====== Available data ======

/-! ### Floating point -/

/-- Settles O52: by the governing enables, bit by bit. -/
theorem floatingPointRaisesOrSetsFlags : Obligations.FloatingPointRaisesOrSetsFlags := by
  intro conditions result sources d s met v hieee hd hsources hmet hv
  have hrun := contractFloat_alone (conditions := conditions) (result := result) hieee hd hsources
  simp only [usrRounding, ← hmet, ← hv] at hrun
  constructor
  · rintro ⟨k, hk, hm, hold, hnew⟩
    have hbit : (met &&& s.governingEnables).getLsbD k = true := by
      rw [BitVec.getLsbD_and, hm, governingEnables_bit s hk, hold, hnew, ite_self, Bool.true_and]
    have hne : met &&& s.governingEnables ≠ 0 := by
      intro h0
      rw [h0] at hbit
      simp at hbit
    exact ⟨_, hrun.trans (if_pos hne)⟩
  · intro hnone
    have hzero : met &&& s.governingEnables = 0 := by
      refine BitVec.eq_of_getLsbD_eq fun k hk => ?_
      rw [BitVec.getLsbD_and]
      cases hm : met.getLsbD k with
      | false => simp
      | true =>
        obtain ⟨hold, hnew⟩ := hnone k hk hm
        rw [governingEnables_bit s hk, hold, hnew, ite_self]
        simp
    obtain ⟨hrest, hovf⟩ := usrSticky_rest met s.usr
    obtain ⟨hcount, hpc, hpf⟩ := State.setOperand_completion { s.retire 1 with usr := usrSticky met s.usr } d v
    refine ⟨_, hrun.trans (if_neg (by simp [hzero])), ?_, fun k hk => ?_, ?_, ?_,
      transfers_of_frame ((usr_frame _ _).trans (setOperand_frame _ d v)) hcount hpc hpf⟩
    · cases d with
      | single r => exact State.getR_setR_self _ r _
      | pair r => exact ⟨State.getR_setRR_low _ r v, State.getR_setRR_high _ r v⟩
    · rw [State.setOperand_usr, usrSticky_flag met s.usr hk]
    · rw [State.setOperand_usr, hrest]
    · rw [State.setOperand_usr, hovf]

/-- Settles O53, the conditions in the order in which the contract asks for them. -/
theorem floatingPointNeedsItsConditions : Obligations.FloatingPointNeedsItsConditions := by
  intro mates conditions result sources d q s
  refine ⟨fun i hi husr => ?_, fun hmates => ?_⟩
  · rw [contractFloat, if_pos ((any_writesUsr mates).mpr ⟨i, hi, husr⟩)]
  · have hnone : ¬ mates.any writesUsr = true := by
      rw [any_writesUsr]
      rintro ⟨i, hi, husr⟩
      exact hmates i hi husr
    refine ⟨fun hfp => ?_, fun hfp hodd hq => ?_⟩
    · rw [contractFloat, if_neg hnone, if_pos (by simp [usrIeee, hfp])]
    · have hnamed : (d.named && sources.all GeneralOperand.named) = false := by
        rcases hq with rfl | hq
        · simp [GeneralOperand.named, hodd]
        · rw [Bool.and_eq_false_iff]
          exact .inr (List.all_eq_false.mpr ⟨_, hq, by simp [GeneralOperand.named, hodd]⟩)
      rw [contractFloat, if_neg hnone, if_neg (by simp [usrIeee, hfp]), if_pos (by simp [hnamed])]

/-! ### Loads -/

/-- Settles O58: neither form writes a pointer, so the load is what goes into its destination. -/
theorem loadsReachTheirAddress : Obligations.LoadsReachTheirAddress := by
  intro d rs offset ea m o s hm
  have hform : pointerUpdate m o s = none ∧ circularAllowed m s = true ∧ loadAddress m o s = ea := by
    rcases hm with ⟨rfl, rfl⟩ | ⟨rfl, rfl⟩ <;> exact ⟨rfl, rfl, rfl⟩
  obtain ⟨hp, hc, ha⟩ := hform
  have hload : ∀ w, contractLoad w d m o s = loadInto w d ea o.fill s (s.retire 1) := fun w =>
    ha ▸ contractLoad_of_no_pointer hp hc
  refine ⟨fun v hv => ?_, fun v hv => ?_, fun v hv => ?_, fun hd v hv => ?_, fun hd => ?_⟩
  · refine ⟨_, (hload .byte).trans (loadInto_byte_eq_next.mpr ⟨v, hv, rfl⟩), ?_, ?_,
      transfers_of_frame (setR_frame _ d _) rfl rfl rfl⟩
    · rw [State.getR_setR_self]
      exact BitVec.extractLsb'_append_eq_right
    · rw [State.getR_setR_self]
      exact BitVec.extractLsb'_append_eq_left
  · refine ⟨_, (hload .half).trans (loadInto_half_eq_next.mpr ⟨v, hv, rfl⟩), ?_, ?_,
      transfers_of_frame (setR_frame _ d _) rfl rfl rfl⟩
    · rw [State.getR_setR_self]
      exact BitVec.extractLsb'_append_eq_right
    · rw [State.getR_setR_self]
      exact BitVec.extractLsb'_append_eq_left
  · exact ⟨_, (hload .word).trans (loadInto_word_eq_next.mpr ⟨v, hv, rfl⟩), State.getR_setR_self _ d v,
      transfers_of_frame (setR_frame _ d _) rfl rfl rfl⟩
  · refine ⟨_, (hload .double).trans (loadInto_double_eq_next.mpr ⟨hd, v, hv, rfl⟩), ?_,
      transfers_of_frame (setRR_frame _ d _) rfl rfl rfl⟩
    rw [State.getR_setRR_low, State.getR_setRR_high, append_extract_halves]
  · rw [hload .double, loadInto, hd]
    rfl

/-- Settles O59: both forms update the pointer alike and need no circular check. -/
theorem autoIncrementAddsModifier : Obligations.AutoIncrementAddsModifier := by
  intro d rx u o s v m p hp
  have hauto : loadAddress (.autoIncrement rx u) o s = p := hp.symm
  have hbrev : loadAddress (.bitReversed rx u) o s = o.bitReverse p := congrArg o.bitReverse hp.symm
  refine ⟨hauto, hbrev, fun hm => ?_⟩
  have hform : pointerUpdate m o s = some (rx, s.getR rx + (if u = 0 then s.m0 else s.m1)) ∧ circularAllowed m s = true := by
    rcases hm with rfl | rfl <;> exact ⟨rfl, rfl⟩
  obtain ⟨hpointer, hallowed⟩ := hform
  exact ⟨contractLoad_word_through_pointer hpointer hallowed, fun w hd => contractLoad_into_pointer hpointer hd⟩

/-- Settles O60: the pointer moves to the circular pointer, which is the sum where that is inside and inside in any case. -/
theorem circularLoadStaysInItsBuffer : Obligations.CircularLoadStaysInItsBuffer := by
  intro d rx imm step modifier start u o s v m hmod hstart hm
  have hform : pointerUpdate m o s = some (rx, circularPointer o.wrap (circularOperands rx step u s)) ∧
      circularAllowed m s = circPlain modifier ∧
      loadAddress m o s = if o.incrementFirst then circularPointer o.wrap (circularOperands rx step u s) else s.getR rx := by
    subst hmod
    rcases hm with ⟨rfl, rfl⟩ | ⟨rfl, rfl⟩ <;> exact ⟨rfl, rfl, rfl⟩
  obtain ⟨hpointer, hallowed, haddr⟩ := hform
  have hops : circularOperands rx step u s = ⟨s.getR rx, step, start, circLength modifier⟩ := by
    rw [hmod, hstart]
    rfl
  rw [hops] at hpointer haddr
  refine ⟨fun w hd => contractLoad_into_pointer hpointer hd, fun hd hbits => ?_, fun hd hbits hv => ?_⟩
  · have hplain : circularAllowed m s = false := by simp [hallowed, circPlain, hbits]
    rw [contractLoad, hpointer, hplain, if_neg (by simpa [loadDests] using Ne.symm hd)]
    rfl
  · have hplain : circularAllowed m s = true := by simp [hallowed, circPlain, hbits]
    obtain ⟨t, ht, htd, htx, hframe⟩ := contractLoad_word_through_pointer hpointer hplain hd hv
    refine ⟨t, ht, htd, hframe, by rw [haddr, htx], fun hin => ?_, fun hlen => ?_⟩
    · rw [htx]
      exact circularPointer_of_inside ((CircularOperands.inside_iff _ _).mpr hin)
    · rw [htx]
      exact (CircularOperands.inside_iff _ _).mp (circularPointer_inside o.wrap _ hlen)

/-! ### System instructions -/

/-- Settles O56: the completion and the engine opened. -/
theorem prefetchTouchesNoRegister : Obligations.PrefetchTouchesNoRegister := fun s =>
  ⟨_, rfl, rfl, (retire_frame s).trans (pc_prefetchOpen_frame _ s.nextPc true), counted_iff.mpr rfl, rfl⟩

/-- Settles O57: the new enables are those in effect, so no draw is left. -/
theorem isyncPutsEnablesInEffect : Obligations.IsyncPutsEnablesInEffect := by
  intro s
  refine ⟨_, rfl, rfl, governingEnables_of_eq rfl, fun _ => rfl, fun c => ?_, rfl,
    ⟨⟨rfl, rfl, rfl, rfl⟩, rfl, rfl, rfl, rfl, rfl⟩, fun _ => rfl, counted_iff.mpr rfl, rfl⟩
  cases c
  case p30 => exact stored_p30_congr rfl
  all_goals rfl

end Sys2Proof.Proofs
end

======
====== Available data ======

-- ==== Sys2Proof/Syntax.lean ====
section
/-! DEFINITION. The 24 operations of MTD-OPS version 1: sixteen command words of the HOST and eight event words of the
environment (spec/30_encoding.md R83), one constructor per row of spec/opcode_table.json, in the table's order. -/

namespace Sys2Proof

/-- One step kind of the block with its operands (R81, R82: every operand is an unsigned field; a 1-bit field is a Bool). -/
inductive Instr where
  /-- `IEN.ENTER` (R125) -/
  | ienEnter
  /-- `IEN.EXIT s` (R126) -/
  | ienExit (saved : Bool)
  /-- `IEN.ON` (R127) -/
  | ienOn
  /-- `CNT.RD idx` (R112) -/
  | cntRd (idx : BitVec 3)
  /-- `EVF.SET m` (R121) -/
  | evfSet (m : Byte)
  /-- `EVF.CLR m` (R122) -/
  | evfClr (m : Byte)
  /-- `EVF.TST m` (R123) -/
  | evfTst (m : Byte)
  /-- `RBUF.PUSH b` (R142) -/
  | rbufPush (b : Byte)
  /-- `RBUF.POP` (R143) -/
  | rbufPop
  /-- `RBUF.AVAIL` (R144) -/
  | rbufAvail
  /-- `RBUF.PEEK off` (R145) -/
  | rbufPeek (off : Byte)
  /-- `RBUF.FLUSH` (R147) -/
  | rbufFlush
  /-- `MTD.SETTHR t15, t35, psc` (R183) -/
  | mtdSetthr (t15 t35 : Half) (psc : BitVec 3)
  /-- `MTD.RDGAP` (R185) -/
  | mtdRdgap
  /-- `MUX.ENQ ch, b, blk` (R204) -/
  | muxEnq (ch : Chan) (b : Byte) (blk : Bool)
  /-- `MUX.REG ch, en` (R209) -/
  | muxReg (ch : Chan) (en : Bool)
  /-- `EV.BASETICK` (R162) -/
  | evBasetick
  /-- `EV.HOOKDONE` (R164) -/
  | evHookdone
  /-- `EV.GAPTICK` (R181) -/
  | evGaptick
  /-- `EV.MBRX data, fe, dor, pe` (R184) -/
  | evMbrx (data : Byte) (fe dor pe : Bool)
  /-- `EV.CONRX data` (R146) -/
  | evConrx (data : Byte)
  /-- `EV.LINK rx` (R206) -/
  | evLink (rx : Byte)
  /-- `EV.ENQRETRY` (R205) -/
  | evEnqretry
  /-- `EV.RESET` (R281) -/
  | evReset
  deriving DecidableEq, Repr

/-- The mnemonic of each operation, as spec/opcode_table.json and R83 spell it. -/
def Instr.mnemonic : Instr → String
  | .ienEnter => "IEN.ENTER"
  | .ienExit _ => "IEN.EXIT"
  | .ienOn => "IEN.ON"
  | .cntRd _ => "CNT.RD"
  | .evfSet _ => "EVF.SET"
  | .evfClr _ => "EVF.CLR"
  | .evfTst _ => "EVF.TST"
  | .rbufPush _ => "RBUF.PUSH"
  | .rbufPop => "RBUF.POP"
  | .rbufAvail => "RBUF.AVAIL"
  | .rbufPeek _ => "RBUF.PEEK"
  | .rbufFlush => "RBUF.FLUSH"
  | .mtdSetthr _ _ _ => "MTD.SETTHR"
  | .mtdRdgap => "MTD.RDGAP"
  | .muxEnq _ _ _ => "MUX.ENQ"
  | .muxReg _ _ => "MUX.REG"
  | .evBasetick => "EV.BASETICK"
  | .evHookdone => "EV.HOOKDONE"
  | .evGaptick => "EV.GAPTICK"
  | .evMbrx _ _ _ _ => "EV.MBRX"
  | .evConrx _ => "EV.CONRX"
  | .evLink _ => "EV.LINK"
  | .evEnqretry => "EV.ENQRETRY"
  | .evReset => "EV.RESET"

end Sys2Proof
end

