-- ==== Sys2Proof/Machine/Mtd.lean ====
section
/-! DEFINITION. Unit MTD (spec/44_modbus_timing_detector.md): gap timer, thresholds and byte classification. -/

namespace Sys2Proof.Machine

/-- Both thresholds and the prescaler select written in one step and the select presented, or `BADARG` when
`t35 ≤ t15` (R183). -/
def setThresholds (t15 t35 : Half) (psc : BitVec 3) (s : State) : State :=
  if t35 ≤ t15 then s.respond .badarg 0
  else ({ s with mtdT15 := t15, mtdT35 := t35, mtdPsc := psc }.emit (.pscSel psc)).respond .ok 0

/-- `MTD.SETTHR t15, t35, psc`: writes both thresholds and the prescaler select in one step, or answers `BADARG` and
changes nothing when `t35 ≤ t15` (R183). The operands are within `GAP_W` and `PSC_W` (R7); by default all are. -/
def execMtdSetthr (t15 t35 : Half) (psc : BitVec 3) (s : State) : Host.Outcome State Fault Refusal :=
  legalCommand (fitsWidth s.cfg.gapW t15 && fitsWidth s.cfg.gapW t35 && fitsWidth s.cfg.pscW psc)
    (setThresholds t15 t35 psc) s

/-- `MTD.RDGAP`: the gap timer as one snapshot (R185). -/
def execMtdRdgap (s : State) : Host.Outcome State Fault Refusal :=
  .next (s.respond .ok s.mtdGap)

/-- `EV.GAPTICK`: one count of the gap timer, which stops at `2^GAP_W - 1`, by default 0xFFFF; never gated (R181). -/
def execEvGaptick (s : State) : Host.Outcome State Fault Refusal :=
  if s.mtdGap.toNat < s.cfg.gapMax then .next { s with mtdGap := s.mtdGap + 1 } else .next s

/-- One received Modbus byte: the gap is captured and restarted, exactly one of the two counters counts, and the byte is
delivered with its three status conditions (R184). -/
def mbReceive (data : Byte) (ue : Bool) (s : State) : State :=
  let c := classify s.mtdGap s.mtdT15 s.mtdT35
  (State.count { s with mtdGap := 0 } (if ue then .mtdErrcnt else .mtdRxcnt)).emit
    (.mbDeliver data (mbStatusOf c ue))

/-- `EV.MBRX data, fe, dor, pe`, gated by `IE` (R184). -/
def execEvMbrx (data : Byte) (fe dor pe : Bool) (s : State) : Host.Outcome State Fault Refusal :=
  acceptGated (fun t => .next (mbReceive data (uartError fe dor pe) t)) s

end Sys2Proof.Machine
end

======
====== Available data ======

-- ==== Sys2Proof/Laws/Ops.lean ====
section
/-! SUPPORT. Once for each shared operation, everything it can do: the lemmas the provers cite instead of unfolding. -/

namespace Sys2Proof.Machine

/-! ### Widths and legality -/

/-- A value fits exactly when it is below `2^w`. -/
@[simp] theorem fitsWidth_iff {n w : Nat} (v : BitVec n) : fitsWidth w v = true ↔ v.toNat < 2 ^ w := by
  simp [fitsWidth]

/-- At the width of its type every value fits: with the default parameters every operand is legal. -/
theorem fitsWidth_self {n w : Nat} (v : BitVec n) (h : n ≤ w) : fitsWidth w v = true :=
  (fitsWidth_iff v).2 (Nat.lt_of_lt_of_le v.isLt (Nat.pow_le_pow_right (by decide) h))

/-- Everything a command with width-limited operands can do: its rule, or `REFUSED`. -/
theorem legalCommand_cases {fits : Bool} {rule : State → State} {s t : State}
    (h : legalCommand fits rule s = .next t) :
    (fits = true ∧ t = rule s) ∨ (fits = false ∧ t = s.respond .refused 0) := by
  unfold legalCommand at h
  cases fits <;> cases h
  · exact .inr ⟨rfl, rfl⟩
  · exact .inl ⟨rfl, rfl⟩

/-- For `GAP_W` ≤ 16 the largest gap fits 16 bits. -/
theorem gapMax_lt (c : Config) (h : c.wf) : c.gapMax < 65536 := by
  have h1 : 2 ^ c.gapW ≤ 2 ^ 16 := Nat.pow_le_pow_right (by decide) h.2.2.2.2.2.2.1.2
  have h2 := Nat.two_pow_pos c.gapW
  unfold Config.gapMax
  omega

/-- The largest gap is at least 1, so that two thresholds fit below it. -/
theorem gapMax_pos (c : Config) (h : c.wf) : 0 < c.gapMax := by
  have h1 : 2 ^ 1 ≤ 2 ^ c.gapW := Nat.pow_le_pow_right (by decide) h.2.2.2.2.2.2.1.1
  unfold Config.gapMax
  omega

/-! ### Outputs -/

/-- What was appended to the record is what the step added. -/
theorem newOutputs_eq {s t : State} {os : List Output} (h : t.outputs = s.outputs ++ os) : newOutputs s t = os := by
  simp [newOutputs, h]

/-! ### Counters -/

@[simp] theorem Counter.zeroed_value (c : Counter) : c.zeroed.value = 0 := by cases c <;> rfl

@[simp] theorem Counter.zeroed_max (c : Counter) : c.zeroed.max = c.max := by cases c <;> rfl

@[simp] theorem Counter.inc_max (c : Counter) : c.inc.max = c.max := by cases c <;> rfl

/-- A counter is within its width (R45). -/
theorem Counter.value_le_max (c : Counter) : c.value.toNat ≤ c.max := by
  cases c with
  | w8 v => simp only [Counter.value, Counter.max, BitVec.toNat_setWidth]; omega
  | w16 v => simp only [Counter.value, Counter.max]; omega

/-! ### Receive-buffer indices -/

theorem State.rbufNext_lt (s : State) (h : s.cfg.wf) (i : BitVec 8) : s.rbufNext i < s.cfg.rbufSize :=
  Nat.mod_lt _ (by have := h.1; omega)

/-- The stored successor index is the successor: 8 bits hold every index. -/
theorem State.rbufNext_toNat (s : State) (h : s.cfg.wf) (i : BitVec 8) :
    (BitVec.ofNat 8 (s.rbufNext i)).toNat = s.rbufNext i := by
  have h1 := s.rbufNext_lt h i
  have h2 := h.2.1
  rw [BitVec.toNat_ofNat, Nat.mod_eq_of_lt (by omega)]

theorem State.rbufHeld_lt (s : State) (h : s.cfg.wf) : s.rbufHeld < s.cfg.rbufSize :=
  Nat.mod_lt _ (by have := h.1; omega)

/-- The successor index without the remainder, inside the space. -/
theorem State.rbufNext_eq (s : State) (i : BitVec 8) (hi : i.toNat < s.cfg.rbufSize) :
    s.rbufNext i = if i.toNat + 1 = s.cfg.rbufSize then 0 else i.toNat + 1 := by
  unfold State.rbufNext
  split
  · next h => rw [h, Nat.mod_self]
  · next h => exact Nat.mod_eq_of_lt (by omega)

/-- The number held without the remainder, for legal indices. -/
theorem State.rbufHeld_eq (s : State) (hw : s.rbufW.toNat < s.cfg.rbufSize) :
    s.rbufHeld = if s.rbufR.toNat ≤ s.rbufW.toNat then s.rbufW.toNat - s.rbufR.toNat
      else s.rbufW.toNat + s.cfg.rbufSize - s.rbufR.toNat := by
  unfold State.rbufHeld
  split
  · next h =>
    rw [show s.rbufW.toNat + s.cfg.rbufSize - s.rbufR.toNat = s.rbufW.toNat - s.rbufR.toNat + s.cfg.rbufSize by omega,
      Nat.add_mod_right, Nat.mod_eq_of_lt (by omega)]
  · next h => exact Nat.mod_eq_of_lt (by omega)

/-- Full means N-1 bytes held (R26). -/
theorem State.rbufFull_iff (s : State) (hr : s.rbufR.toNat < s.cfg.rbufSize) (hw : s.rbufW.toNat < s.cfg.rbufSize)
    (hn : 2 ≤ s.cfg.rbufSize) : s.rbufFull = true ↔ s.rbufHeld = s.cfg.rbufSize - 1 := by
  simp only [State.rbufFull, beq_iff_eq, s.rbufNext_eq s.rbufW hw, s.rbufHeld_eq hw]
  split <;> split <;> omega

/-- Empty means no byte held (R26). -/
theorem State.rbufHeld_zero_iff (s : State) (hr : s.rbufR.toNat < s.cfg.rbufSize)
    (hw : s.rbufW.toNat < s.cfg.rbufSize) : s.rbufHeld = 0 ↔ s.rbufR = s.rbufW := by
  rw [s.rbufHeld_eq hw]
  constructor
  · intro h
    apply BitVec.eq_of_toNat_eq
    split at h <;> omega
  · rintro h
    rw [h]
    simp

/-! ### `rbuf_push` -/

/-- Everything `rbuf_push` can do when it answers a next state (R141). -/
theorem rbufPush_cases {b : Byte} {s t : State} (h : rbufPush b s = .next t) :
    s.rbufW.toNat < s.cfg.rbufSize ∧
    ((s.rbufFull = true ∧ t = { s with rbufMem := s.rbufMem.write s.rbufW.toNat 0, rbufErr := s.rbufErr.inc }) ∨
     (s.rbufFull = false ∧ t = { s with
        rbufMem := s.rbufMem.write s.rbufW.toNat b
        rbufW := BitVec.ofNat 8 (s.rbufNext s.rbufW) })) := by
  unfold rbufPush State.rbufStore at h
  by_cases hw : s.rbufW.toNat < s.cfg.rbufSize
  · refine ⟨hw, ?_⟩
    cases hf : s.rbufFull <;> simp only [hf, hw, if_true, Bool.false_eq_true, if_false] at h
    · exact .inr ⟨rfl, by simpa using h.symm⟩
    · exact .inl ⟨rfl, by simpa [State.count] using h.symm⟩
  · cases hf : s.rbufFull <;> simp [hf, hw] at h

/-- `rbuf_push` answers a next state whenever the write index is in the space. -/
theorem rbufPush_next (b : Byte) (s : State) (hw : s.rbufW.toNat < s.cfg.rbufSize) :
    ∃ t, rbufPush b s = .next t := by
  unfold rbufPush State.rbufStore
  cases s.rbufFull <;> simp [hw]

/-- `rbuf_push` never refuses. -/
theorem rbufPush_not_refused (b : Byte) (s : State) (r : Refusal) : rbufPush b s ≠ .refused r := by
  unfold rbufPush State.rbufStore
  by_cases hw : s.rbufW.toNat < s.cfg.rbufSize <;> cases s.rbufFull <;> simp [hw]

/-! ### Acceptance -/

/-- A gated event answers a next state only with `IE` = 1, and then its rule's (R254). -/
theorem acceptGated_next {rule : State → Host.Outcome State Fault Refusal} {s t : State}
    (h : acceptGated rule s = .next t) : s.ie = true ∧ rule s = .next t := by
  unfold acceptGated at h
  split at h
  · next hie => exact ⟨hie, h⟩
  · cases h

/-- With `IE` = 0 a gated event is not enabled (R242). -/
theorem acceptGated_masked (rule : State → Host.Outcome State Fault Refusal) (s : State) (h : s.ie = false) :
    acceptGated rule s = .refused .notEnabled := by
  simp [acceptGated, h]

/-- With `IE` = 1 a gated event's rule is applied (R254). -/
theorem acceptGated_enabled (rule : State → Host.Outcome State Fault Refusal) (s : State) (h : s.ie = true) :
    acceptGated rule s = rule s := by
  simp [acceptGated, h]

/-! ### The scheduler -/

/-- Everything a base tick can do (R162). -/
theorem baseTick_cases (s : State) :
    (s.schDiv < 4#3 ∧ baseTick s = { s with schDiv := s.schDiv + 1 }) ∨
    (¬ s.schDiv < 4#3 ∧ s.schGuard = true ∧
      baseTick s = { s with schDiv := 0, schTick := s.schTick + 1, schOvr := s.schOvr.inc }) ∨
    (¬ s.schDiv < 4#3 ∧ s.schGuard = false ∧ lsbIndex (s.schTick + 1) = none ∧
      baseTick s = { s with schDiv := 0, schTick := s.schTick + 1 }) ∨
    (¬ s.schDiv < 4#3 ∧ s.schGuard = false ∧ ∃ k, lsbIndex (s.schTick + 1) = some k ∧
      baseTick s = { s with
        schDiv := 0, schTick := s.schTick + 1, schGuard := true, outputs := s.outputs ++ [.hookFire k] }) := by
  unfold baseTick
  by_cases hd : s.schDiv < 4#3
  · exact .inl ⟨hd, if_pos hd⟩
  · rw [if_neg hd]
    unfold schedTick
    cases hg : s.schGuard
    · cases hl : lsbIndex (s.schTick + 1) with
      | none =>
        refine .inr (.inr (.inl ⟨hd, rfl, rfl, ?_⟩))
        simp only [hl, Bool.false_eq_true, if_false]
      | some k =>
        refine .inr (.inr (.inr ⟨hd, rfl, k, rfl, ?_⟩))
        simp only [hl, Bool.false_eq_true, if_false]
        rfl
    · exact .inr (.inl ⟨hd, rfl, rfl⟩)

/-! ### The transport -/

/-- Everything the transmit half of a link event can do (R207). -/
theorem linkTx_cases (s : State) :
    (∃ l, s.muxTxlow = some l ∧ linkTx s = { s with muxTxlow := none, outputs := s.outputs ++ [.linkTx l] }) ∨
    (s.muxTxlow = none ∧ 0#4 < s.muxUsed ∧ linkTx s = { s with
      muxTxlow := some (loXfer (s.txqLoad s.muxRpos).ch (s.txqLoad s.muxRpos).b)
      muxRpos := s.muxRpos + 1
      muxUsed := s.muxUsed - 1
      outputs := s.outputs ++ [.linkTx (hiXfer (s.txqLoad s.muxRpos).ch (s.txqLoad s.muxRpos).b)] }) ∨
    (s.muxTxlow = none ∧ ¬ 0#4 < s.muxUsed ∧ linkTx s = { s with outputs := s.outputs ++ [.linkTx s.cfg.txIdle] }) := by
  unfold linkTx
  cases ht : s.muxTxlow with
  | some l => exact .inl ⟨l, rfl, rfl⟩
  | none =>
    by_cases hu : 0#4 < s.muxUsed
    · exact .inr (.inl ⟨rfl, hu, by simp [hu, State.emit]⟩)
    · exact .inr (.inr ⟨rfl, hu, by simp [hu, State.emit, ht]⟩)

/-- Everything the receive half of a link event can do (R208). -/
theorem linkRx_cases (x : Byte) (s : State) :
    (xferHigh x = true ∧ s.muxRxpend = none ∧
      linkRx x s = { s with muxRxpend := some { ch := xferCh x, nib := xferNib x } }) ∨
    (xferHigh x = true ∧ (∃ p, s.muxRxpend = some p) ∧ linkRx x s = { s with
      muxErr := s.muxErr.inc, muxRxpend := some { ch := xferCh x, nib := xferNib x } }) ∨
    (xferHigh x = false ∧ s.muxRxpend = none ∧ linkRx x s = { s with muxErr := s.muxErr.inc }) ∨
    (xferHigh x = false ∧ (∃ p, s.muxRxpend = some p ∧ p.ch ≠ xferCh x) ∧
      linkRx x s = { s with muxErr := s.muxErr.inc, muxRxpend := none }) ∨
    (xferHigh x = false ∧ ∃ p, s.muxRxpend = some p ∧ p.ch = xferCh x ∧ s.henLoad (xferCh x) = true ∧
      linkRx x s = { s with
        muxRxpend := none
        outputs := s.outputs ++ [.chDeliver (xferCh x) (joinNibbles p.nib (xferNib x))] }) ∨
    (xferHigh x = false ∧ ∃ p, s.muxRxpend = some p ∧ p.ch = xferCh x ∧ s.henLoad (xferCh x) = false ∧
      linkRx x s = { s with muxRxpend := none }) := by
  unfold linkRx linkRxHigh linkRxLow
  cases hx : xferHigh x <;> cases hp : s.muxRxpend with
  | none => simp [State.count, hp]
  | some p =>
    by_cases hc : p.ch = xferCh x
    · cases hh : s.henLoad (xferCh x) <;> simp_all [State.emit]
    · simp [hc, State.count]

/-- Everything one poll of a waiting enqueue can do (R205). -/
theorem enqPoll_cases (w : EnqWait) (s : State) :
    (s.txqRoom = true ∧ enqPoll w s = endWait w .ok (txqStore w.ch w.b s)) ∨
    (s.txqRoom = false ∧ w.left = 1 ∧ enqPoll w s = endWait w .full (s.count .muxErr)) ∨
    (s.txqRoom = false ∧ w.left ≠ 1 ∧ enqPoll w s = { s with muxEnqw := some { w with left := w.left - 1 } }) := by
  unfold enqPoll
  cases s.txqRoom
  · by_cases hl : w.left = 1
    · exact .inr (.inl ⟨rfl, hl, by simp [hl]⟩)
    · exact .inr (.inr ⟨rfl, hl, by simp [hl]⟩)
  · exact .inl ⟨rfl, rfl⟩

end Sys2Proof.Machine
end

======

> **Work task**: From the records above, extract exactly and only the lines that begin at the line with "cases hf : s.rbufFull <;> simp only" and stop after the line with "schOvr := s.schOvr.inc".

> **Result of the task**:
    cases hf : s.rbufFull <;> simp only [hf, hw, if_true, Bool.false_eq_true, if_false] at h
    · exact .inr ⟨rfl, by simpa using h.symm⟩
    · exact .inl ⟨rfl, by simpa [State.count] using h.symm⟩
  · cases hf : s.rbufFull <;> simp [hf, hw] at h

/-- `rbuf_push` answers a next state whenever the write index is in the space. -/
theorem rbufPush_next (b : Byte) (s : State) (hw : s.rbufW.toNat < s.cfg.rbufSize) :
    ∃ t, rbufPush b s = .next t := by
  unfold rbufPush State.rbufStore
  cases s.rbufFull <;> simp [hw]

/-- `rbuf_push` never refuses. -/
theorem rbufPush_not_refused (b : Byte) (s : State) (r : Refusal) : rbufPush b s ≠ .refused r := by
  unfold rbufPush State.rbufStore
  by_cases hw : s.rbufW.toNat < s.cfg.rbufSize <;> cases s.rbufFull <;> simp [hw]

/-! ### Acceptance -/

/-- A gated event answers a next state only with `IE` = 1, and then its rule's (R254). -/
theorem acceptGated_next {rule : State → Host.Outcome State Fault Refusal} {s t : State}
    (h : acceptGated rule s = .next t) : s.ie = true ∧ rule s = .next t := by
  unfold acceptGated at h
  split at h
  · next hie => exact ⟨hie, h⟩
  · cases h

/-- With `IE` = 0 a gated event is not enabled (R242). -/
theorem acceptGated_masked (rule : State → Host.Outcome State Fault Refusal) (s : State) (h : s.ie = false) :
    acceptGated rule s = .refused .notEnabled := by
  simp [acceptGated, h]

/-- With `IE` = 1 a gated event's rule is applied (R254). -/
theorem acceptGated_enabled (rule : State → Host.Outcome State Fault Refusal) (s : State) (h : s.ie = true) :
    acceptGated rule s = rule s := by
  simp [acceptGated, h]

/-! ### The scheduler -/

/-- Everything a base tick can do (R162). -/
theorem baseTick_cases (s : State) :
    (s.schDiv < 4#3 ∧ baseTick s = { s with schDiv := s.schDiv + 1 }) ∨
    (¬ s.schDiv < 4#3 ∧ s.schGuard = true ∧
      baseTick s = { s with schDiv := 0, schTick := s.schTick + 1, schOvr := s.schOvr.inc }) ∨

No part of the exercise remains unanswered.